Каким путем приобрел Федоров неограниченное доверие и значение в глазах ближайшего начальства, мне неизвестно, но, спустя недолгое время, он, не довольствуясь должностью управляющего школой, получил еще и место начальника репертуара, каковым я его и застал при своем поступлении в театр. Он заменил собою любимейшего чиновника директора — Евгения Макаровича Семенова, который много лет усердно и деятельно заведовал репертуаром. При вступлении во вторую должность, Павел Степанович быстро подчинил своему влиянию все труппы — не только русской драмы, оперы и балета, но даже итальянскую, французскую и немецкую, а также и все оркестры музыкантов. Каждую пятницу утром в кабинете Федорова собирались режиссеры всех театров и сообща составляли репертуар на неделю. Павел Степанович собственноручно вписывал назначенные к представлению пьесы в большой лист и представлял его директору на утверждение. Каждый дебютант или гастролер обязательно должен был прежде всего явиться к Павлу Степановичу, который безапелляционно и решал его участь.

Как в сфере служебных обязанностей, так и в домашнем обиходе, Федоров был чиновником с головы до ног. Будучи чрезвычайно умным и в то же время искательным человеком, он умел угождать всем, кто ему был нужен и полезен. Его обхождение как с высшими, так и с низшими отличалось тонкой дипломатией, обезоруживавшей всех, имевших с ним какое либо деловое сношение.

При имени министра графа В. Ф. Адлерберга, а равно и сына его, бывшего впоследствии так же министром, Павел Степанович просто благоговел. Так же пред всяким мнением графа он безотчетно преклонялся.

Однажды, в большом обществе, в присутствии Федорова, зашла речь о последней новинке Александринского театра, которая не имела никакого успеха, но с репертуара, однако, не снималась. Один из собеседников по этому поводу заметил начальнику репертуара:

— Павел Степанович, зачем ставятся такие пьесы, которые не дают сборов?

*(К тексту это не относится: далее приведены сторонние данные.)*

/-- SVC_TRANSFER_DONE (R537): the bytes obtained; a UART's come from its receive FIFO. -/
def Dev.svcDone (d : Dev) (err : Bool) (data : List Byte) : Dev :=
  if !d.on SVC_XFER_BUSY then d
  else
    let n := min 32 (d.rd SVC_XFER_RLEN)
    let uart := d.rd SVC_XFER_PER == 2
    let got := (if uart then d.uart else data).take n
    let d := if uart then { d with uart := d.uart.drop n } else d
    let d := ((d.setXdata got).wr SVC_XFER_RCNT got.length).clr SVC_XFER_BUSY
    if err then d.set SVC_XFER_ERR else d

/-- UART_RECEIVE (R537): a framing error or an overflow sets ERR and ends a UART transfer. -/
def Dev.uartReceive (d : Dev) (byte : Byte) (framing : Bool) : Dev :=
  if !d.on PIN_FUNC_UART || !d.pinServes 10 2 then d
  else if framing || decide (64 ≤ d.uart.length) then
    let d := d.set SVC_XFER_ERR
    if d.rd SVC_XFER_PER == 2 then d.clr SVC_XFER_BUSY else d
  else { d with uart := d.uart ++ [byte] }

/-! The ADC (R533). -/

/-- ADC_CONVERSION (R533): the code of an input in µV, within 4 codes: the difference is a free value. -/
def Dev.adc (d : Dev) (k uv : Nat) : Dev :=
  if d.pinOwner (32 + k) != 7 then d
  else if 1200000 < uv then d.wr (ADC_CH_VALUE k) 4095
  else
    let e := d.peekWord.toNat % 9
    d.burn.wr (ADC_CH_VALUE k) (min 4095 (uv * 4095 / 1200000 + e - 4))

/-! User I/O (R257 to R260, R538 to R541). -/

/-- The supply that a standard needs, coded as vddio (R538). -/
def stdSupply (std : Nat) : Nat := [1, 2, 3, 2, 3, 2, 3, 3].getD std 3

/-- VOK of a bank (R538): its supply is the standard's. -/
def Dev.vokOf (d : Dev) (b : Nat) : Bool := bitsOf d.vddio (2 * b) 2 == stdSupply (d.rd (IOBANK_STD b))

/-- A bank's VOK shows it. -/
def Dev.showVok (d : Dev) (b : Nat) : Dev := d.wr (IOBANK_VOK b) (b2n (d.vokOf b))

/-- A write of IOBANKb. -/
def Dev.ioBankWrite (d : Dev) (b : Nat) (w : RegWr) : Dev := ((d.take w (IOBANK_STD b)).take w (IOBANK_CAL_EN b)).showVok b

/-- DIFF is accepted in a bank (R538). -/
def Dev.diffOk (d : Dev) (b : Nat) : Bool := stdSupply (d.rd (IOBANK_STD b)) == 3 && bitsOf d.vddio (2 * b) 2 == 3

/-- The tap that a delay code asks for, with the replica line of 256 taps measured in ps (R259, log entry 17). -/
def tapTarget (code ps : Nat) : Nat := if ps = 0 then code else (5 * code * 256 + ps / 2) / ps

/-- A bank's measured replica line; before the first measure the nominal 1,280 ps. -/
def Dev.replica (d : Dev) (b : Nat) : Nat := KMap.get d.replicas b 1280

/-- A cell's DELAY takes effect whole (R260). -/
def Dev.setTap (d : Dev) (i : Nat) : Dev := { d with taps := KMap.put d.taps i (tapTarget (d.rd (IOCELL_DELAY i)) (d.replica (i / 32))) }

/-- A write of IOCELLi (R538, R541). A cell that is enabled drives a level nobody has set yet: a free value. -/
def Dev.ioCellWrite (d : Dev) (i : Nat) (w : RegWr) : Dev :=
  if i % 2 == 0 && w.one (IOCELL_DIFF i) && !d.diffOk (i / 32) then d.pinCfgErr
  else
    let was := d.on (IOCELL_EN i)
    let code := d.rd (IOCELL_DELAY i)
    let d := [IOCELL_EN i, IOCELL_DIR i, IOCELL_DDR i, IOCELL_NET i, IOCELL_TERM i, IOCELL_DELAY i, IOCELL_PULL i, IOCELL_DRIVE i, IOCELL_SLEEP i].foldl
      (fun d f => Dev.take d w f) d
    let d := if i % 2 == 0 then d.take w (IOCELL_DIFF i) else d
    let d := (d.takeW1c w (IOCELL_UNDER i)).takeW1c w (IOCELL_OVER i)
    let d := if d.rd (IOCELL_DELAY i) == code then d else d.setTap i
    let d := if d.on (IOCELL_EN i) then
        (if was then d else d.burn.updIo i fun x => { x with level := d.peekWord.toNat.testBit 0 })
      else { d with io := KMap.del d.io i }
    if d.on (IOCELL_EN i) then d.updIo i fun x =>
      { x with drive := if d.rd (IOCELL_DIR i) == 1 then true else if d.rd (IOCELL_DIR i) == 2 then x.drive else false }
    else d

/-- DELAY_CALIBRATION (R259, R260): a tap moves by one step at most. -/
def Dev.calibrate (d : Dev) (b ps : Nat) : Dev :=
  if !d.time.run || !d.on (IOBANK_CAL_EN b) then d
  else
    let d := { d with replicas := KMap.put d.replicas b ps }
    ((List.range 32).map fun k => 32 * b + k).foldl (fun d i =>
      let goal := tapTarget (Dev.rd d (IOCELL_DELAY i)) ps
      let now := KMap.get d.taps i (tapTarget (Dev.rd d (IOCELL_DELAY i)) 1280)
      if goal == now then d
      else { d with taps := KMap.put d.taps i (if now < goal then now + 1 else now - 1) }) d

/-- A cell is clocked: enabled, not the second pin of an LVDS pair (R538), and served (R18), its net runs from a running PLL, its bank has its supply, and the device works (R541, R557). -/
def Dev.ioRuns (d : Dev) (i : Nat) : Bool :=
  d.on (IOCELL_EN i) && !(i % 2 == 1 && d.on (IOCELL_DIFF (i - 1))) && d.ioServed i && d.on (CLK_IOCLK_EN (d.rd (IOCELL_NET i))) && d.on (IOBANK_VOK (i / 32)) && d.fabricOn

/-- An output cell. -/
def Dev.ioOut (d : Dev) (i : Nat) : Bool := d.rd (IOCELL_DIR i) == 1 || d.rd (IOCELL_DIR i) == 2

/-- Underrun (R257): the pin holds its level. -/
def Dev.underrun (d : Dev) (i : Nat) : Dev := d.set (IOCELL_UNDER i)

/-- The value of a transfer at a user I/O cell: undefined when its synchronizer was left unresolved (R250), or when a pin of it found both rails
high, which the tile reports (R160). -/
def Dev.ioValue (d : Dev) (i : Nat) (s : IoSample) (v : Bool) : Bool × Dev :=
  let d := if s.fault then d.dualRail (ioTile i).1 (portCell .control (8 * (ioTile i).2) / 16) else d
  if s.fault || s.unresolved then (d.peekWord.getLsbD 0, d.burn) else (v, d)

/-- ACTIVE_EDGE (R257, R541): the falling edge acts at double rate only. -/
def Dev.activeEdge (d : Dev) (i : Nat) (rising : Bool) (s : IoSample) : Dev :=
  if !d.ioRuns i || !(rising || d.on (IOCELL_DDR i)) then d
  else
    let d := d.pumpCell i
    let x := d.ioAt i
    let d :=
      if d.ioOut i then
        let d := match (if rising then x.tx0 else x.tx1) with
          | [] => d.underrun i
          | v :: rest =>
            let (v, d) := d.ioValue i s v
            d.updIo i fun x => if rising then { x with tx0 := rest, level := v } else { x with tx1 := rest, level := v }
        if d.rd (IOCELL_DIR i) == 2 then
          match x.oe with
          | [] => d.underrun i
          | v :: rest => d.updIo i fun x => { x with oe := rest, drive := v }
        else d
      else if 4 ≤ d.rxHeld i (!rising) then d.set (IOCELL_OVER i)
      else
        let (v, d) := d.ioValue i s s.level
        d.updIo i fun x => if rising then { x with rx0 := x.rx0 ++ [v] } else { x with rx1 := x.rx1 ++ [v] }
    d.pumpCell i

/-- IO_UNDERRUN (R257). -/
def Dev.ioUnderrun (d : Dev) (i : Nat) : Dev :=
  let x := d.ioAt i
  if d.ioRuns i && d.ioOut i && (x.tx0.isEmpty || (d.on (IOCELL_DDR i) && x.tx1.isEmpty)
      || (d.rd (IOCELL_DIR i) == 2 && x.oe.isEmpty)) then d.underrun i else d

/-- IO_OVERRUN (R257). -/
def Dev.ioOverrun (d : Dev) (i : Nat) : Dev :=
  if d.ioRuns i && !d.ioOut i && (decide (4 ≤ d.rxHeld i false) || (d.on (IOCELL_DDR i) && decide (4 ≤ d.rxHeld i true)))
  then d.set (IOCELL_OVER i) else d

/-! The TAP (R488, R543). -/

/-- TAP_INSTRUCTION: the boundary instructions drive the pins; other instructions are BYPASS once the device is Deployed. -/
def Dev.tapLoad (d : Dev) (i : TapInstr) : Dev :=
  { d with tap := match i with
      | .bypass => 0
      | .idcode => 1
      | .sample | .preload => 3
      | .extest | .extestPulse | .extestTrain => 2
      | .other _ => if d.lc < 2 then 3 else 0 }

/-! Meanings. -/

/-- EVENT_INPUT (R535). -/
def execEventInput (k : Fin 8) (s : State) : Result := s.next (s.dev.eventInput k.val)

/-- EVENT_OUTPUT_PULSE (R535). -/
def execEventOutputPulse (k : Fin 8) (s : State) : Result := s.next (s.dev.eventOutput k.val)

/-- SVC_TRANSFER (R537): a write of SVC_XFER. -/
def execSvcTransfer (w : RegWr) (s : State) : Result := s.next (s.dev.onWrite (.svcTransfer w) w.src 0x30308 fun d => d.svcXferWrite w)

/-- SVC_TRANSFER_DONE (R537). -/
def execSvcTransferDone (err : Bool) (data : List Byte) (s : State) : Result := s.next (s.dev.svcDone err data)

/-- PIN_OWNER_CHANGE (R530). -/
def execPinOwnerChange (pin : Fin 48) (level : Bool) (s : State) : Result := s.next (s.dev.ownerChange pin.val level)

/-- PIN_HANDOVER_END (R530). -/
def execPinHandoverEnd (pin : Fin 48) (s : State) : Result := s.next (s.dev.handoverEnd pin.val)

/-- ADC_CONVERSION (R533). -/
def execAdcConversion (k : Fin 8) (microvolts : BitVec 24) (s : State) : Result := s.next (s.dev.adc k.val microvolts.toNat)

/-- DELAY_CALIBRATION (R259). -/
def execDelayCalibration (bank : Fin 12) (ps : BitVec 16) (s : State) : Result := s.next (s.dev.calibrate bank.val ps.toNat)

/-- IO_UNDERRUN (R257). -/
def execIoUnderrun (cell : Fin 384) (s : State) : Result := s.next (s.dev.ioUnderrun cell.val)

/-- IO_OVERRUN (R257). -/
def execIoOverrun (cell : Fin 384) (s : State) : Result := s.next (s.dev.ioOverrun cell.val)

/-- ACTIVE_EDGE (R541). -/
def execActiveEdge (cell : Fin 384) (rising : Bool) (input : IoSample) (s : State) : Result :=
  s.next (s.dev.activeEdge cell.val rising input)

/-- UART_RECEIVE (R537). -/
def execUartReceive (byte : Byte) (framing : Bool) (s : State) : Result := s.next (s.dev.uartReceive byte framing)

/-- TAP_INSTRUCTION (R543). -/
def execTapInstruction (instr : TapInstr) (s : State) : Result := s.next (s.dev.tapLoad instr)

/-- TEST_LOGIC_RESET (R543): IDCODE is loaded, and the pins return to their owners under R530. -/
def execTestLogicReset (s : State) : Result := s.next { s.dev with tap := 1 }

end Sys2Proof.Machine
end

Например, та, о которой мы говорим, весьма плохая, безынтересная и глупая…

Глаза Федорова злобно блеснули. Он саркастически улыбнулся и внушительно, с подчеркиванием, заметил:

— Неужели-с?! А вот министру она нравится… Что вы на это скажете?

В обращении с подчиненными Павел Степанович был весьма приветлив, вежлив и прост. Он никогда и никому не любил отказывать от своего имени, хотя бы этот отказ исходил непосредственно от него, а всегда ссылался на министра, на директора, а чаще на слово «дирекция».

— Дирекция находит это неудобным.

Или:

— Дирекция не в состоянии удовлетворить вашей, по моему, весьма основательной просьбе.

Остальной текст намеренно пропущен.